Skjolden, Norway

During the night, we traversed one of the longest fjords in the world. We awoke to the village of Skjolden, a sleepy little hamlet in a valley left behind thousands of years ago after glaciers pushed their way through granite, before debouching in what came to be the fjord.

I have no words to describe how beautiful Skjolden is. If you stand with your back to the village, you look out upon an endless narrow fjord flanked by towering, tree-covered almost-cliffs. I say “almost-cliffs” because they’re not completely vertical. They’re just ALMOST vertical.

Face the village, and you see rich green farmland dotted with white and yellow houses and red barns, all of which occasionally climb into the mountains that encircle the valley on every side but the fjord side. Winding its way through this perfectly pastoral farmland is a swift-moving river that’s the brilliant blue gray color that only glacial water can be.

If you leave the valley’s plain and hike a few minutes into the surrounding hillsides, you’re in a sun-dappled, moss-covered woodland that is quite obviously home to fairies, sprites, wood nymphs, and the occasional troll. Peek through the delicate, white-barked larches (or maybe birches), and you see spread out before you a patchwork of green farmland dotted by rustic buildings, on either side of a crystalline gray-blue river, ending in a perfect fjord.

I’m not exaggerating when I say that, looking back on all my travels and all of the beautiful places I’ve seen in my life, Skjolden easily takes its place on the top ten list. It’s just exquisite, and precious, and breathtaking.

Incidentally, the farmland is just as perfect up close. We saw horses and nursing foals; placid cows; an endless profusion of flowers, both cultivated and wild; the requisite farmhouse cat (gray and white, of course); and handsome people who walked friendly dogs, spoke perfect English, and were as friendly as their dogs were, only thankfully more helpful, since we kept getting lost and needed guidance.

This afternoon, as we headed out of the fjord for our next port of call, the ship opened the doors to the bow so that we could stand at the very front of the ship see both sides of the fjord simultaneously as we head out. As we wended our way past the various mountains that flowed into the sea, we were treated to one incomparable vista after another.

We also got to see (although only from a distance) one of Norway’s stave churches, this one dating back to 1070. It was amazing to think that this wooden church has guarded the passage way and the inhabitants’ souls for almost one-thousand years.

Other than that, all is well. As a total aside, there was an interesting show on the ship today: Lance Ringwald (his last name is something like that) performed. Lance is a two time Olympic gymnast (1988 and 1992), a World Champion gymnast, and a member of the USA Gymnastic Hall of Fame. In other words, as an athlete, he’s the real deal.

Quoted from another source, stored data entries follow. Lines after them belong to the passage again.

theorem execDriveSyncSend_tidy (s : State) {s' : State} (h : execDriveSyncSend s = .next s') : Tidy s s' := by
  unfold execDriveSyncSend at h
  injection h with h
  subst h
  (repeat' split) <;> simp +contextual (maxDischargeDepth := 40) [Tidy]

@[simp] theorem plantRequests_tidy (s : State) : Tidy s (plantRequests s) := by
  simp +contextual (maxDischargeDepth := 40) [Tidy, plantRequests]

theorem execAnnounceSend_tidy (s : State) {s' : State} (h : execAnnounceSend s = .next s') : Tidy s s' := by
  unfold execAnnounceSend at h
  injection h with h
  subst h
  (repeat' split) <;> simp +contextual (maxDischargeDepth := 40) [Tidy]

theorem execPdelayReqReceive_tidy (p : Fin 4) (req : PdelayReq) (at_ : Nat) (s : State) {s' : State}
    (h : execPdelayReqReceive p req at_ s = .next s') : Tidy s s' := by
  unfold execPdelayReqReceive at h
  injection h with h
  subst h
  simp +contextual (maxDischargeDepth := 40) [Tidy]

theorem execDriveAnnounceReceive_tidy (p : Fin 2) (s : State) {s' : State} (h : execDriveAnnounceReceive p s = .next
    s') : Tidy s s' := by
  unfold execDriveAnnounceReceive at h
  injection h with h
  subst h
  simp +contextual (maxDischargeDepth := 40) [Tidy]

@[simp] theorem losePlant_tidy (s : State) : Tidy s (losePlant s) := by
  simp +contextual (maxDischargeDepth := 40) [Tidy, losePlant]

@[simp] theorem takeMaster_tidy (gm : DWord) (s : State) : Tidy s (takeMaster gm s) := by
  simp +contextual (maxDischargeDepth := 40) [Tidy, takeMaster]

@[simp] theorem servo_tidy (dt : Nat) (s : State) : Tidy s (servo dt s) := by
  simp +contextual (maxDischargeDepth := 40) [Tidy, servo]

@[simp] theorem alignStep_tidy (p : Nat) (plantTime : Int) (at_ : Nat) (s : State) : Tidy s (alignStep p plantTime
    at_ s) := by
  simp +contextual (maxDischargeDepth := 40) [Tidy, alignStep]

@[simp] theorem plantSync_tidy (p : Nat) (gm : DWord) (plantTime : Int) (at_ : Nat) (s : State) : Tidy s (plantSync p
    gm plantTime at_ s) := by
  unfold plantSync
  dsimp only
  (repeat' split) <;> simp +contextual (maxDischargeDepth := 40) [Tidy]

theorem execPlantSyncReceive_tidy (p : Fin 2) (gm : DWord) (plantTime : Int) (at_ : Nat) (s : State) {s' : State} (h
    : execPlantSyncReceive p gm plantTime at_ s = .next s') : Tidy s s' := by
  unfold execPlantSyncReceive at h
  injection h with h
  subst h
  simp +contextual (maxDischargeDepth := 40) [Tidy]

theorem execPlantAnnounceReceive_tidy (p : Fin 2) (a : Announce) (s : State) {s' : State} (h :
    execPlantAnnounceReceive p a s = .next s') : Tidy s s' := by
  unfold execPlantAnnounceReceive at h
  injection h with h
  subst h
  simp +contextual (maxDischargeDepth := 40) [Tidy]

theorem execPlantSyncTimeout_tidy (s : State) {s' : State} (h : execPlantSyncTimeout s = .next s') : Tidy s s' := by
  unfold execPlantSyncTimeout at h
  injection h with h
  subst h
  (repeat' split) <;> simp +contextual (maxDischargeDepth := 40) [Tidy]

Lance is also a total, and somewhat manic, extrovert who didn’t know what to do with himself when his athletic career came to the end. He decided to reinvent himself as a cruise ship entertainer. He swings on the silks, uses a walker like a high bar, juggles (very well), and sings and plays the piano. I enjoyed the show, which had the quality of a really good, old-time vaudeville show.

I’ll let you know whether Alesund is as good as or exceeds Skjolden. Considering that Alesund is above the arctic circle, I have high expectations that it will be pretty special.